== DIRECTIONS FOR THIS TASK ==
Below is a listing. Gather each line of it that contains "hinv".

********

-- ==== Sys2Proof/Machine/Totp.lean ====
section
/-! DEFINITION. Time counter, window and validation (44_totp.md R200 to R209): TDIV, CODES, VALID. -/

namespace Sys2Proof.Machine

/-- `tc(t) = t div 30`, unsigned floor division (R200, R202). -/
def timeCounter (t : Word64) : Word64 := BitVec.ofNat 64 (t.toNat / Config.step)

/-- The window counters in the order `k = -1, 0, +1`, modulo 2^64 (R203). -/
def windowCounters (base : Word64) : List Word64 := [base - 1, base, base + 1]

/-- An ASCII digit (R207). -/
def isDigit (b : Byte) : Bool := 0x30 ≤ b.toNat && b.toNat ≤ 0x39

/-- The candidate is well formed: six characters, all of them digits (R207). With another length the bytes are not
looked at. -/
def State.wellFormedCandidate (s : State) : Bool := s.clen == 6 && s.candidate.all isDigit

/-- `eq6(a, b)`: all six bytes are equal (R208). -/
def eq6 (cand : List Byte) (code : Vector Byte 6) : Bool := cand == code.toList

/-- The candidate equals one of the three window codes; all three are computed, in order (R204, R209). -/
def State.candidateMatches (s : State) : Bool :=
  (windowCounters (timeCounter s.time)).foldl (fun hit c => hit || eq6 s.candidate (hotp s.secret c)) false

/-- `Exec` of TDIV (R201). -/
def cmdTdiv (s : State) : CmdResult := .ok { s with ctr := timeCounter s.time } false

/-- `Exec` of CODES (R205): previous, current and next code; the other result registers take the values of `k = 0`. -/
def cmdCodes (s : State) : CmdResult :=
  let base := timeCounter s.time
  let mac := counterMac s.secret base
  withKey s (.ok
    ({ s with
        ctr := base
        code0 := hotp s.secret (base - 1)
        code2 := hotp s.secret (base + 1)
        mac := mac }.putTruncation mac) false)

/-- `Exec` of VALID (R209): it writes no register; its result is the match. -/
def cmdValid (s : State) : CmdResult :=
  withKey s (if s.wellFormedCandidate then .ok s s.candidateMatches else .error .malformed)

/-- TDIV: the time counter of `TIME` (R201). -/
def execTdiv (s : State) : Host.Outcome State Fault Refusal := finish s (cmdTdiv s)

/-- CODES: the three codes around `TIME` (R205). -/
def execCodes (s : State) : Host.Outcome State Fault Refusal := finish s (cmdCodes s)

/-- VALID: is the candidate one of the three codes around `TIME` (R209). -/
def execValid (s : State) : Host.Outcome State Fault Refusal := finish s (cmdValid s)

end Sys2Proof.Machine
end

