/-- Writing the same byte of an item twice writes it once; only `CMD` does more than store it. -/
theorem itemWrite_twice (s : State) {it : Item} (i : Nat) (v : Byte) (h : it ≠ .cmd) :
    itemWrite (itemWrite s it i v) it i v = itemWrite s it i v := by
  cases it with
  | cmd => exact absurd rfl h
  | status => exact congrArg (fun x => { s with status := x }) (ackStatus_twice s.status v)
  | ctrl => exact congrArg (fun x => { s with ctrl := x }) (ctrlWrite_twice s.ctrl v)
  | time => exact congrArg (fun x => { s with time := x }) (setRegByte_twice s.time i v)
  | ctr => exact congrArg (fun x => { s with ctr := x }) (setRegByte_twice s.ctr i v)
  | cand => simp [itemWrite]
  | mac => simp [itemWrite]
  | dbuf => simp [itemWrite]
  | tbuf => simp [itemWrite]
  | _ => rfl

/-- Settles O16: where both writes are accepted they write the same byte of one item, which is not `CMD`. -/
theorem writesButToCmdAreIdempotent : Obligations.WritesButToCmdAreIdempotent := by
  intro s a v ha
  rcases busWrite_cases s a v with hw | ⟨it, i, -, hl, hw⟩
  · rw [hw, hw]
  · rcases busWrite_cases (busWrite s a v) a v with hagain | ⟨it', i', -, hl', hagain⟩
    · exact hagain
    · rw [hl] at hl'
      cases hl'
      have hne : it ≠ .cmd := fun hcmd => ha (eq_zero_of_locate_cmd (hcmd ▸ hl))
      rw [hagain, hw, itemWrite_twice s i v hne]

end Sys2Proof.Machine
end

section
/-! SUPPORT. The life of a command: its completion (30_encoding.md R93), the causes of every change of a flag of `STATUS`
(10_state.md R25), and why the moment of the completion does not matter (R99). -/

namespace Sys2Proof.Machine

/-! ### The completion -/

/-- Settles O19: an error entry and a completion without error, flag by flag, and the frame of both. -/
theorem everyCommandCompletes : Obligations.EveryCommandCompletes := by
  intro i s
  have hframe := complete_frame i s
  refine ⟨_, exec_eq_complete i s, ?_⟩
  rcases resultOf_cases i s with ⟨e, he⟩ | ⟨w, hit, hw, -, -, hhit, -⟩
  · rw [he] at hframe ⊢
    obtain ⟨hopc, hctrl, -, -, -, hqueue, hrdata⟩ := hframe
    obtain ⟨hne, hle⟩ := errorCode_bounds e
    exact ⟨s.errorEntry_busy e, s.errorEntry_done e, iff_of_true (s.errorEntry_err e) hne, hle,
      fun _ => s.errorEntry_matched e, fun hm => absurd ((s.errorEntry_matched e).symm.trans hm) Bool.false_ne_true,
      hopc, hctrl, hqueue, hrdata⟩
  · rw [hw] at hframe ⊢
    obtain ⟨hopc, hctrl, -, -, -, hqueue, hrdata⟩ := hframe
    exact ⟨w.succeed_busy hit, w.succeed_done hit, by simp, by simp,
      fun hne => (w.succeed_matched hit).trans (hhit hne), fun _ => w.succeed_err hit, hopc, hctrl, hqueue, hrdata⟩

/-- A completion keeps KEYV, or it is KEYLD's and sets it, or KEYCLR's and clears it (R92). -/
theorem complete_keyv_cases (i : Instr) (s : State) :
    (s.complete (resultOf i s)).keyv = s.keyv ∨
    (i = .keyld ∧ (s.complete (resultOf i s)).keyv = true) ∨
    (i = .keyclr ∧ (s.complete (resultOf i s)).keyv = false) := by
  rcases resultOf_cases i s with ⟨e, he⟩ | ⟨w, hit, hw, -, -, -, hstatus⟩
  · rw [he]
    exact .inl (s.errorEntry_keyv e)
  · have written {b : Bool} (h : w.status = putBit s.status 4 b) : (w.succeed hit).keyv = b := by
      rw [State.succeed_keyv, State.keyv, h, getLsbD_putBit_four]
    rw [hw]
    cases i with
    | keyld => exact .inr (.inl ⟨rfl, written hstatus⟩)
    | keyclr => exact .inr (.inr ⟨rfl, written hstatus⟩)
    | _ => exact .inl ((w.succeed_keyv hit).trans (keyv_of_status hstatus))

/-! ### The causes of a change of a flag -/

/-- The flags of `t` are those of `s`. -/
structure FlagsKept (s t : State) : Prop where
  busy : t.busy = s.busy
  done : t.done = s.done
  err : t.err = s.err
  matched : t.matched = s.matched
  keyv : t.keyv = s.keyv

/-- The flags of `t` are those that the completion of the command running in `s` leaves (R93). -/
structure FlagsCompleted (s t : State) : Prop where
  running : s.busy = true
  busy : t.busy = false
  done : t.done = true
  matched : t.matched = true → decode s.opc = .ok .valid
  keyv : t.keyv = s.keyv ∨ (decode s.opc = .ok .keyld ∧ t.keyv = true) ∨ (decode s.opc = .ok .keyclr ∧ t.keyv = false)

/-- The flags are bits of `STATUS`. -/
theorem flagsKept_of_status {s t : State} (h : t.status = s.status) : FlagsKept s t := by
  constructor
  case keyv => exact keyv_of_status h
  all_goals simp only [State.busy, State.done, State.err, State.matched, h]

/-- The engine's turn keeps the flags of an idle core, and completes the command of a busy one. -/
theorem engineTurn_flags {s t : State} (h : engineTurn s = .next t) : FlagsKept s t ∨ FlagsCompleted s t := by
  rcases engineTurn_cases h with ⟨-, rfl⟩ | ⟨hb, i, hd, rfl⟩ | ⟨hb, -, rfl⟩
  · exact .inl (flagsKept_of_status rfl)
  · obtain ⟨t, ht, hbusy, hdone, -, -, hmatched, -⟩ := everyCommandCompletes i s
    obtain rfl := exec_eq_next ht
    refine .inr ⟨hb, hbusy, hdone, fun hm => ?_, ?_⟩
    · by_contra hne
      exact absurd ((hmatched fun hi => hne (hi ▸ hd)).symm.trans hm) Bool.false_ne_true
    · rcases complete_keyv_cases i s with hkept | ⟨rfl, hset⟩ | ⟨rfl, hcleared⟩
      · exact .inl hkept
      · exact .inr (.inl ⟨hd, hset⟩)
      · exact .inr (.inr ⟨hd, hcleared⟩)
  · exact .inr ⟨hb, s.errorEntry_busy _, s.errorEntry_done _,
      fun hm => absurd ((s.errorEntry_matched _).symm.trans hm) Bool.false_ne_true, .inl (s.errorEntry_keyv _)⟩

/-- The flags after a reset are all 0. -/
theorem busCycle_flags_of_rst (s : State) {p : Pins} (hr : p.rst = true) :
    (busCycle s p).busy = false ∧ (busCycle s p).done = false ∧ (busCycle s p).err = false ∧
    (busCycle s p).matched = false ∧ (busCycle s p).keyv = false := by
  have hkept : FlagsKept s.resetCore (busCycle s p) := flagsKept_of_status (by rw [busCycle_status, cycleCore_of_rst s hr])
  simp [hkept.busy, hkept.done, hkept.err, hkept.matched, hkept.keyv]

/-- Everything a step can do to the flags: keep them, complete a command, reset, start a command, acknowledge. -/
theorem step_flags {s t : State} (h : step s = .next t) :
    FlagsKept s t ∨
    (CompletesNow s ∧ FlagsCompleted s t) ∨
    (ResetsNow s ∧ t.busy = false ∧ t.done = false ∧ t.err = false ∧ t.matched = false ∧ t.keyv = false) ∨
    (∃ v, WritesNow s 0x000 v ∧ FlagsKept (s.start v) t) ∨
    (∃ v, WritesNow s 0x001 v ∧ FlagsKept { s with status := ackStatus s.status v } t) := by
  rcases step_cases h with ⟨hq, he⟩ | ⟨rest, hq, he⟩ | ⟨p, rest, hq, ht⟩
  · rcases engineTurn_flags he with hkept | hcompleted
    · exact .inl hkept
    · exact .inr (.inl ⟨⟨hcompleted.running, .inl hq⟩, hcompleted⟩)
  · rcases engineTurn_flags he with ⟨hbusy, hdone, herr, hmatched, hkeyv⟩ | ⟨hrun, hbusy, hdone, hmatched, hkeyv⟩
    · exact .inl ⟨hbusy, hdone, herr, hmatched, hkeyv⟩
    · exact .inr (.inl ⟨⟨hrun, .inr ⟨rest, hq⟩⟩, ⟨hrun, hbusy, hdone, hmatched, hkeyv⟩⟩)
  · rcases busCycle_status_cases hq ht with ⟨p', rest', hq', hr⟩ | ⟨hs, -⟩ | ⟨v, hw, hs, -⟩ | ⟨v, hw, hs, -⟩
    · rw [hq] at hq'
      cases hq'
      exact .inr (.inr (.inl ⟨⟨p, rest, hq, hr⟩, ht ▸ busCycle_flags_of_rst _ hr⟩))
    · exact .inl (flagsKept_of_status hs)
    · exact .inr (.inr (.inr (.inl ⟨v, hw, flagsKept_of_status hs⟩)))
    · exact .inr (.inr (.inr (.inr ⟨v, hw, flagsKept_of_status hs⟩)))

/-- Settles O24: what each kind of step does to each flag, and R44 for what a busy core shows. -/
theorem statusBitsChangeOnlyForListedCauses : Obligations.StatusBitsChangeOnlyForListedCauses := by
  intro s t hinv h
  have hreserved : ∀ j, 5 ≤ j → j < 8 → t.status.getLsbD j = false :=
    fun j h5 _ => getLsbD_of_lt_32 (hinv.step h).reserved.1 j h5
  rcases step_flags h with hkept | ⟨hnow, hcompleted⟩ | ⟨hnow, hbusy, hdone, herr, hmatched, hkeyv⟩ | ⟨v, hw, hkept⟩ |
    ⟨v, hw, hkept⟩
  · refine ⟨?_, ?_, ?_, ?_, ?_, ?_, ?_, ?_, ?_, ?_, hreserved⟩
    all_goals simp +contextual [hkept.busy, hkept.done, hkept.err, hkept.matched, hkept.keyv]
  · obtain ⟨hdone, herr, hmatched, -⟩ := hinv.busyClear hcompleted.running
    refine ⟨?_, fun _ _ => .inl hnow, fun _ _ => hnow, ?_, fun _ _ => hnow, ?_,
      fun _ hm => ⟨hnow, hcompleted.matched hm⟩, ?_, fun h0 h1 => ⟨hnow, ?keyld⟩, fun h1 h0 => .inl ⟨hnow, ?keyclr⟩,
      hreserved⟩
    case keyld => simpa [h0, h1] using hcompleted.keyv
    case keyclr => simpa [h0, h1] using hcompleted.keyv
    all_goals simp [hcompleted.running, hdone, herr, hmatched]
  · refine ⟨?_, fun _ _ => .inr hnow, ?_, fun _ _ => .inr (.inr hnow), ?_, fun _ _ => .inr hnow, ?_,
      fun _ _ => .inr hnow, ?_, fun _ _ => .inr hnow, hreserved⟩
    all_goals simp [hbusy, hdone, herr, hmatched, hkeyv]
  · refine ⟨fun _ _ => ⟨v, hw⟩, ?_, ?_, fun _ _ => .inl ⟨v, hw⟩, ?_, fun _ _ => .inl ⟨v, hw⟩, ?_,
      fun _ _ => .inl ⟨v, hw⟩, ?_, ?_, hreserved⟩
    all_goals simp +contextual [hkept.busy, hkept.done, hkept.err, hkept.matched, hkept.keyv]
  · refine ⟨?_, ?_, ?_, fun h1 h0 => .inr (.inl ⟨v, hw, ?acknowledge⟩), ?_, ?_, ?_, ?_, ?_, ?_, hreserved⟩
    case acknowledge => simpa [hkept.done, ack_done, h1] using h0
    all_goals simp +contextual [hkept.busy, hkept.done, hkept.err, hkept.matched, hkept.keyv, ack_busy, ack_done,
      ack_err, ack_matched, ack_keyv]

/-! ### The moment of the completion -/

/-- A clock cycle leaves the turns still to come. -/
theorem cycleCore_queue (s : State) (p : Pins) : (cycleCore s p).queue = s.queue := by
  unfold cycleCore
  split
  · rfl
  · split
    · rcases busWrite_cases s p.addr p.wdata with hw | ⟨it, i, -, -, hw⟩ <;> rw [hw]
      exact itemWrite_queue s it i _
    · rfl

/-- Settles O27, by induction on the turns pending: the engine's turn ends the command, and after the last turn the engine
has the next one. -/
theorem startedCommandCompletes : Obligations.StartedCommandCompletes := by
  intro s hb
  generalize hq : s.queue = turns
  induction turns generalizing s with
  | nil =>
    obtain ⟨t, ht⟩ := engineTurn_next s
    exact ⟨1, by simp, t, (step_of_nil hq).trans ht, engineTurn_idle ht⟩
  | cons e rest ih =>
    cases e with
    | engine =>
      obtain ⟨t, ht⟩ := engineTurn_next { s with queue := rest }
      exact ⟨1, by simp, t, (step_of_engine hq).trans ht, engineTurn_idle ht⟩
    | cycle p =>
      cases ht : (busCycle { s with queue := rest } p).busy with
      | false => exact ⟨1, by simp, _, step_of_cycle hq, ht⟩
      | true =>
        obtain ⟨k, hk, hreach⟩ := ih _ ht (cycleCore_queue _ p)
        exact ⟨k + 1, by simpa using hk, _, step_of_cycle hq, hreach⟩

/-- The engine's step leaves the turns still to come. -/
theorem engineStep_queue {s t : State} (h : engineStep s = .next t) : t.queue = s.queue := by
  have hown : engineStep s = .next { t with queue := s.queue, rdata := s.rdata } := engineStep_own s s.queue s.rdata t h
  rw [hown] at h
  exact (congrArg State.queue (Host.Outcome.next.inj h)).symm

/-- Settles O28, by induction on the accesses: on a busy core each changes `rdata` alone, on which the completion does not
depend. -/
theorem completionTimeDoesNotMatter : Obligations.CompletionTimeDoesNotMatter := by
  intro s t ps hb hps h
  have waiting (r : Byte) : ReachesIn (ps.length + 1) { s with queue := ps.map Event.cycle ++ [.engine], rdata := r }
      fun u => ∃ r, u = { t with rdata := r } := by
    induction ps generalizing r with
    | nil =>
      have hturn : engineTurn { s with queue := [], rdata := r } = .next { t with queue := [], rdata := r } :=
        (if_pos hb).trans (engineStep_own { s with queue := [] } [] r t h)
      have hqueue : t.queue = [] := engineStep_queue h
      refine ⟨_, (step_of_engine rfl).trans hturn, r, ?_⟩
      rw [hqueue]
    | cons p ps ih =>
      have hcycle := busCycle_of_busy (s := { s with queue := ps.map Event.cycle ++ [.engine], rdata := r }) hb p
        (hps p (by simp))
      exact ⟨_, (step_of_cycle rfl).trans (congrArg _ hcycle), ih (fun q hq => hps q (by simp [hq])) _⟩
  exact waiting s.rdata

end Sys2Proof.Machine
end

section
/-! SUPPORT. What no command and no access reaches: the addresses outside a command's row of the map (10_state.md R20), and
`KEY` from the bus (R42). -/

namespace Sys2Proof.Machine

/-! ### The frame of a command, through the byte read -/

/-- The items the host can read that a command writes on success: its row of R92, without the status. -/
def writtenItems (i : Instr) : List Item :=
  match i with
  | .b32enc => [.tbuf, .tlen]
  | .b32encp => [.tbuf, .tlen]
  | .b32dec => [.dbuf, .dlen]
  | .keyld => [.klen]
  | .keyclr => [.klen, .mac, .offs, .bin, .coden, .code0, .code1, .code2]
  | .sha1 => [.mac]
  | .hmac => [.mac]
  | .trunc => [.offs, .bin, .coden, .code1]
  | .hotp => [.mac, .offs, .bin, .coden, .code1]
  | .tdiv => [.ctr]
  | .codes => [.ctr, .mac, .offs, .bin, .coden, .code0, .code1, .code2]
  | .valid => []

/-- Every byte of every other item but `STATUS` and `ERRCODE` is kept by whatever changes only a command's results. -/
theorem itemByte_of_changesOnlyResults {i : Instr} {s t : State} (h : ChangesOnlyResults i s t) {it : Item}
    (hit : it ∉ .status :: .errcode :: writtenItems i) (j : Nat) : itemByte t it j = itemByte s it j := by
  cases i <;>
    (simp only [ChangesOnlyResults] at h
     rw [h]
     cases it <;> first | rfl | exact absurd (by decide) hit)

/-- The addresses of the items a command writes are those the map gives it. -/
theorem commandWrites_of_locate {i : Instr} {a : Addr} {it : Item} {j : Nat} (hl : locate a = some (it, j))
    (hit : it ∈ .status :: .errcode :: writtenItems i) : a = 0x001 ∨ a = 0x002 ∨ CommandWrites i a := by
  have key : ∀ it ∈ .status :: .errcode :: writtenItems i, ∀ j < it.size,
      BitVec.ofNat 9 (it.base + j) = 0x001 ∨ BitVec.ofNat 9 (it.base + j) = 0x002 ∨
        CommandWrites i (BitVec.ofNat 9 (it.base + j)) := by cases i <;> decide +kernel
  obtain ⟨hbase, hlt⟩ := locate_some a _ hl
  have ha : BitVec.ofNat 9 (it.base + j) = a := by rw [← hbase, BitVec.ofNat_toNat, BitVec.setWidth_eq]
  exact ha ▸ key it hit j hlt

/-- Settles O30: an address outside the command's row shows nothing, or an item the command does not write. -/
theorem commandsLeaveOtherAddressesAlone : Obligations.CommandsLeaveOtherAddressesAlone := by
  intro i s t h a hstatus herrcode hwrites
  obtain rfl := exec_eq_next h
  cases hl : locate a with
  | none => rw [cellAt_of_unmapped hl, cellAt_of_unmapped hl]
  | some x =>
    rw [cellAt_of_locate hl, cellAt_of_locate hl]
    refine itemByte_of_changesOnlyResults (complete_changesOnlyResults i s) (fun hit => ?_) x.2
    rcases commandWrites_of_locate hl hit with ha | ha | ha
    · exact hstatus ha
    · exact herrcode ha
    · exact hwrites ha
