structure Nand where
  /-- The NAND store has been initialised (R301). -/
  initialised : Bool := false
  /-- Granule records on flash with their images (R206 to R210); non-volatile. -/
  records : List SealRec := []
  /-- Records whose programming is under way, with the granules being moved. -/
  sealing : List SealRec := []
  /-- Moves of records under way (R218). -/
  moving : List SealRec := []
  /-- The flash map: the current location of each granule's record (R211, R212). -/
  map : List (Nat × Nat) := []
  /-- The delta cache (R212). -/
  delta : List Delta := []
  /-- A checkpoint runs and covers this many of the oldest entries (R213). -/
  checkpoint : Option Nat := none
  /-- Frame of the last checkpoint (R213). -/
  lastCheckpoint : Nat := 0
  /-- Manifests on flash, in the order of their programs (R213, R291); non-volatile. -/
  manifests : List Manifest := []
  /-- The metadata records on flash, in the order of their programs (R209); non-volatile. -/
  others : List MetaRec := []
  /-- What the MAP records in effect hold (R211, R213); non-volatile. -/
  mapFlash : List (Nat × Nat) := []
  /-- The anchor blocks of NAND channels 0 and 4 (R215); non-volatile. -/
  anchor0 : Anchor := {}
  anchor4 : Anchor := {}
  /-- The operations of each die, by 16 × channel + die; the first one runs (R214). -/
  dieOps : List (Nat × List DieOp) := []
  /-- Blocks of flash that are not fresh (R219, R220); non-volatile. -/
  blocks : List (Nat × Block) := []
  /-- Open block of each channel and die, by 16 × channel + die. -/
  openBlocks : List (Nat × Nat) := []
  /-- Pages queued on each channel (R210). -/
  queued : List (Nat × Nat) := []
  /-- The blocks of each die's consecutive program or erase failures, newest first (R205). -/
  dieStreak : List (Nat × List Nat) := []
  /-- Factory-bad blocks (R221); non-volatile. -/
  factory : List (Nat × Nat × Nat) := []
  /-- The Cullet table (R222, R229); non-volatile. -/
  cullet : List Cullet := []
  /-- Frames for which the erased blocks were below the reserve (R217). -/
  lowFrames : Nat := 0
  /-- Erases under way. -/
  erasing : List Loc := []
  /-- The block whose records compaction moves (R218), by its key. -/
  compacting : Option Nat := none
  deriving DecidableEq, Repr

/-! ### Save and ride-through (R275 to R299) -/

structure Sav where
  /-- The frame of t0 of the present fence. -/
  t0 : Nat := 0
  /-- Real-time-clock seconds at the fence. -/
  rtcFence : Nat := 0
  /-- The frame of the decision. -/
  decided : Nat := 0
  /-- Frame at which the ride began (R282, R283). -/
  rideStart : Nat := 0
  /-- The queues have drained (R279). -/
  drained : Bool := false
  /-- The save of the fence took a ride first. -/
  rode : Bool := false
  /-- Consecutive frames for which VIN was good. -/
  vinFrames : Nat := 0
  /-- VIN has been good since the count of VIN_STABLE began (R283, R286). -/
  vinGood : Bool := true
  /-- Consecutive frames with VIN below the comparator threshold and no trigger (R420). -/
  missed : Nat := 0
  /-- The chip reset that brought the fence is the only trigger. -/
  resetFence : Bool := false
  /-- Granules sealed by the save so far. -/
  sealed : Nat := 0
  /-- Granules whose seal data failed its residue check in this save: once, and twice, which makes them LOST (R48). -/
  residueOnce : List Nat := []
  /-- Granules lost to a residue error of their seal in the save (R240, R295). -/
  residueLost : List Nat := []
  /-- DIRTY_EFF at the decision. -/
  dirty : Nat := 0
  /-- The manifest of this fence is programmed. -/
  manifestDone : Bool := false
  /-- Fault reactions that wait for the manifest (R404): source, ACT bits and SNAP2. -/
  waitingActs : List (Nat × Nat × Nat) := []
  /-- The chip reset asked for while a save runs. -/
  deferredReset : Bool := false
  /-- Where a warm return stands (R286): 0 none, 1 the recount runs, 2 step 4 is done. -/
  warmStep : Nat := 0
  /-- The save began without its fence's granules all sealed when energy ended (R296). -/
  incomplete : Bool := false
  deriving DecidableEq, Repr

********

== RESULT FOR THIS TASK ==
  intro s t hinv h
    fun j h5 _ => getLsbD_of_lt_32 (hinv.step h).reserved.1 j h5
  · obtain ⟨hdone, herr, hmatched, -⟩ := hinv.busyClear hcompleted.running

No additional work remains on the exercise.